While the building industry, government officials and environmental groups all recognize the ongoing housing crisis, little has been done about it, said one longtime real estate analyst.

“There’s a lot of talk but when the pedal hits the metal, they don’t do anything,” said Alan Nevin, director of economic research for MarketPoint Realty Advisors.

Contributing reasons to the dwindling supply of affordable housing are escalating construction costs, particularly in development fees assessed by local governments, and a general aversion to allowing high-density construction, Nevin said.

Most cities have the same development fees on $500,000 homes as they do on $200,000 homes, so naturally builders have concentrated on serving the upper end of the market, he said.

In addition, community planning groups in the county representing existing residents generally rebuff any attempt to change zoning laws that would permit increasing the number of housing units in particular parcels, Nevin said.

Except for Downtown San Diego, where there has been a spate of new high-rise condo construction, there has been little effort to provide incentives to develop affordable new housing, he said.


Condo Conundrum

A huge impediment to producing new condominiums for entry-level homebuyers is the presence of large number of construction defect lawsuits, Doyle said.

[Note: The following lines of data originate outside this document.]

-- ==== Sys2Proof/Machine/Dispatcher.lean ====
section
/-! DEFINITION. The frame dispatcher (10.2): held and free frames, the tests of R163, and the handing of each frame to its owner; with it
station control's reading of orders (R171). -/

namespace Sys2Proof.Machine

/-! ## The queue (R162) -/

/-- A frame is held: an evaluation is in flight and its kind is Monitor, Machine or Order (R162). -/
def State.holds (s : State) (f : Frame) : Bool :=
  s.risk.flight.isSome && (decide (f.kind = kindMonitor) || decide (f.kind = kindMachine) || decide (f.kind = kindOrder))

/-- The oldest free frame (R162). -/
def State.oldestFree (s : State) : Option Frame := s.dispatcher.queue.find? (fun f => !s.holds f)

/-- The queue without its oldest free frame. -/
def State.takeFree (s : State) : State :=
  s.setDispatcher { s.dispatcher with queue := s.dispatcher.queue.eraseP (fun f => !s.holds f) }

/-- The id conflict count rises (R163). -/
def State.idConflict (s : State) : State :=
  s.setDispatcher { s.dispatcher with idConflict := bump s.dispatcher.idConflict }

/-- A dispatch, one event (R162, R163): when the oldest free frame passes tests 1 to 3 and is one of `mine`, it leaves the queue, and it
is counted as an id conflict or handled by its owner. -/
def State.dispatch (s : State) (mine : Frame → Bool) (owner : State → Frame → State) : State :=
  match s.oldestFree with
  | some f =>
    if s.works && f.valid && mine f then
      if f.sender = s.cfg.id then s.takeFree.idConflict else owner s.takeFree f
    else s
  | none => s

/-- A frame of one kind. -/
def ofKind (kind : Nat) (f : Frame) : Bool := decide (f.kind = kind)

/-- An Order frame with one order code (10.3). -/
def ofOrder (code : Nat) (f : Frame) : Bool := decide (f.kind = kindOrder) && decide (f.orderCode = code)

/-- An order acted on when its target is this station or all stations, and ignored otherwise (R171). -/
def State.obey (s : State) (f : Frame) (act : State → Frame → State) : State := if s.targeted f then act s f else s

/-! ## What each order does once obeyed (R171) -/

/-- A MODE order: arg1 must be 1 or 2 (R171). -/
def State.obeyMode (s : State) (f : Frame) : State :=
  match f.arg1 with
  | 1 => s.modeOrder .auto
  | 2 => s.modeOrder .standby
  | _ => s

/-- A BANK order: arg1 must be 0 or 1 (R171). -/
def State.obeyBank (s : State) (f : Frame) : State :=
  match f.arg1 with
  | 0 => s.bankOrder .a
  | 1 => s.bankOrder .b
  | _ => s

/-- A FORCE order, with the checks that remain made by the risk engine (R45, R171). -/
def State.obeyForce (s : State) (f : Frame) : State := s.forceOrder f.arg1 f.arg2 f.arg3

/-! ## The commands -/

/-- DISPATCH_FORECAST (R19). -/
def execDispatchForecast (s : State) : Host.Outcome State Fault Refusal :=
  .next (s.dispatch (ofKind kindForecast) State.takeForecast)

/-- DISPATCH_MONITOR (R57). -/
def execDispatchMonitor (s : State) : Host.Outcome State Fault Refusal :=
  .next (s.dispatch (ofKind kindMonitor) State.takeMonitor)

/-- DISPATCH_MACHINE (R69). -/
def execDispatchMachine (s : State) : Host.Outcome State Fault Refusal :=
  .next (s.dispatch (ofKind kindMachine) State.takeMachine)

/-- DISPATCH_REPORT (R81). -/
def execDispatchReport (s : State) : Host.Outcome State Fault Refusal :=
  .next (s.dispatch (ofKind kindReport) State.takeReport)

/-- DISPATCH_POND (R96). -/
def execDispatchPond (s : State) : Host.Outcome State Fault Refusal :=
  .next (s.dispatch (ofKind kindPond) State.takePond)

/-- DISPATCH_ORDER_MODE (R171, R172). -/
def execDispatchOrderMode (s : State) : Host.Outcome State Fault Refusal :=
  .next (s.dispatch (ofOrder 1) (fun t f => t.obey f State.obeyMode))

/-- DISPATCH_ORDER_BANK (R135, R171). -/
def execDispatchOrderBank (s : State) : Host.Outcome State Fault Refusal :=
  .next (s.dispatch (ofOrder 2) (fun t f => t.obey f State.obeyBank))

/-- DISPATCH_ORDER_FORCE (R45, R171). -/
def execDispatchOrderForce (s : State) : Host.Outcome State Fault Refusal :=
  .next (s.dispatch (ofOrder 3) (fun t f => t.obey f State.obeyForce))

/-- DISPATCH_ORDER_RESUME (R171, R174). -/
def execDispatchOrderResume (s : State) : Host.Outcome State Fault Refusal :=
  .next (s.dispatch (ofOrder 4) (fun t f => t.obey f (fun u _ => u.resume)))

/-- DISPATCH_ORDER_ZERO (R111, R171). -/
def execDispatchOrderZero (s : State) : Host.Outcome State Fault Refusal :=
  .next (s.dispatch (ofOrder 5) (fun t f => t.obey f (fun u _ => u.zeroVolumes)))

/-- ORDER_IGNORED (R171): an order for another station, or with an unknown code, leaves the queue and changes nothing else. -/
def execOrderIgnored (s : State) : Host.Outcome State Fault Refusal :=
  .next (s.dispatch
    (fun f => ofKind kindOrder f && decide (f.sender ≠ s.cfg.id)
      && (!s.targeted f || decide (f.orderCode = 0) || decide (5 < f.orderCode)))
    (fun t _ => t))

/-- FRAME_DISCARDED_AT_DISPATCH (R163): the oldest free frame fails a test; only the failure of test 4 is counted. -/
def execFrameDiscardedAtDispatch (s : State) : Host.Outcome State Fault Refusal :=
  .next (match s.oldestFree with
    | some f =>
      if s.works = false then s
      else if f.valid = false then s.takeFree
      else if f.sender = s.cfg.id then s.takeFree.idConflict
      else s
    | none => s)

end Sys2Proof.Machine
end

Condos, known as attached housing, once made up between 50 to 55 percent of the local market. Today, it’s only about 30 percent; much of that is the high-rise luxury units prevalent in Downtown, he said.

“Attached housing was the usual entry point for many first time buyers, but they’ve taken that step out of the loop. Without that product the only alternative is to rent or move out of the county,” he said.

Again, the lack of new building in the rental market and concomitant growth has caused the worst rental crunch in San Diego’s history, say industry officials.

Vacancy rates for the county have been below 2 percent for the past two years, and average rents have skyrocketed, forcing many to double up and share units. That situation, in turn, leads to deteriorating neighborhoods with increased numbers of residents using facilities designed for fewer people.

The solution to address the housing crisis requires all interested parties, developers, environmentalists, and government officials, coming together to create a workable plan, said Rick Hoffman, president of the San Diego Association of Realtors.

Hoffman has met with San Diego Mayor Dick Murphy’s staff and said he’s encouraged that Murphy is aware of the issue and is intent on implementing policies that encourage building more affordable housing.

The concept of smart growth development calls for increasing densities in areas closer to transit hubs and putting more services closer to the residential areas. In the meantime, developers are dealing with the current legal structure and passing on their costs to the cost of the house.

“The land costs so much and the time to get the plans approved is so long, when new units are built, they are generally well above what most people can afford,” Hoffman said. “There’s something wrong with the process.”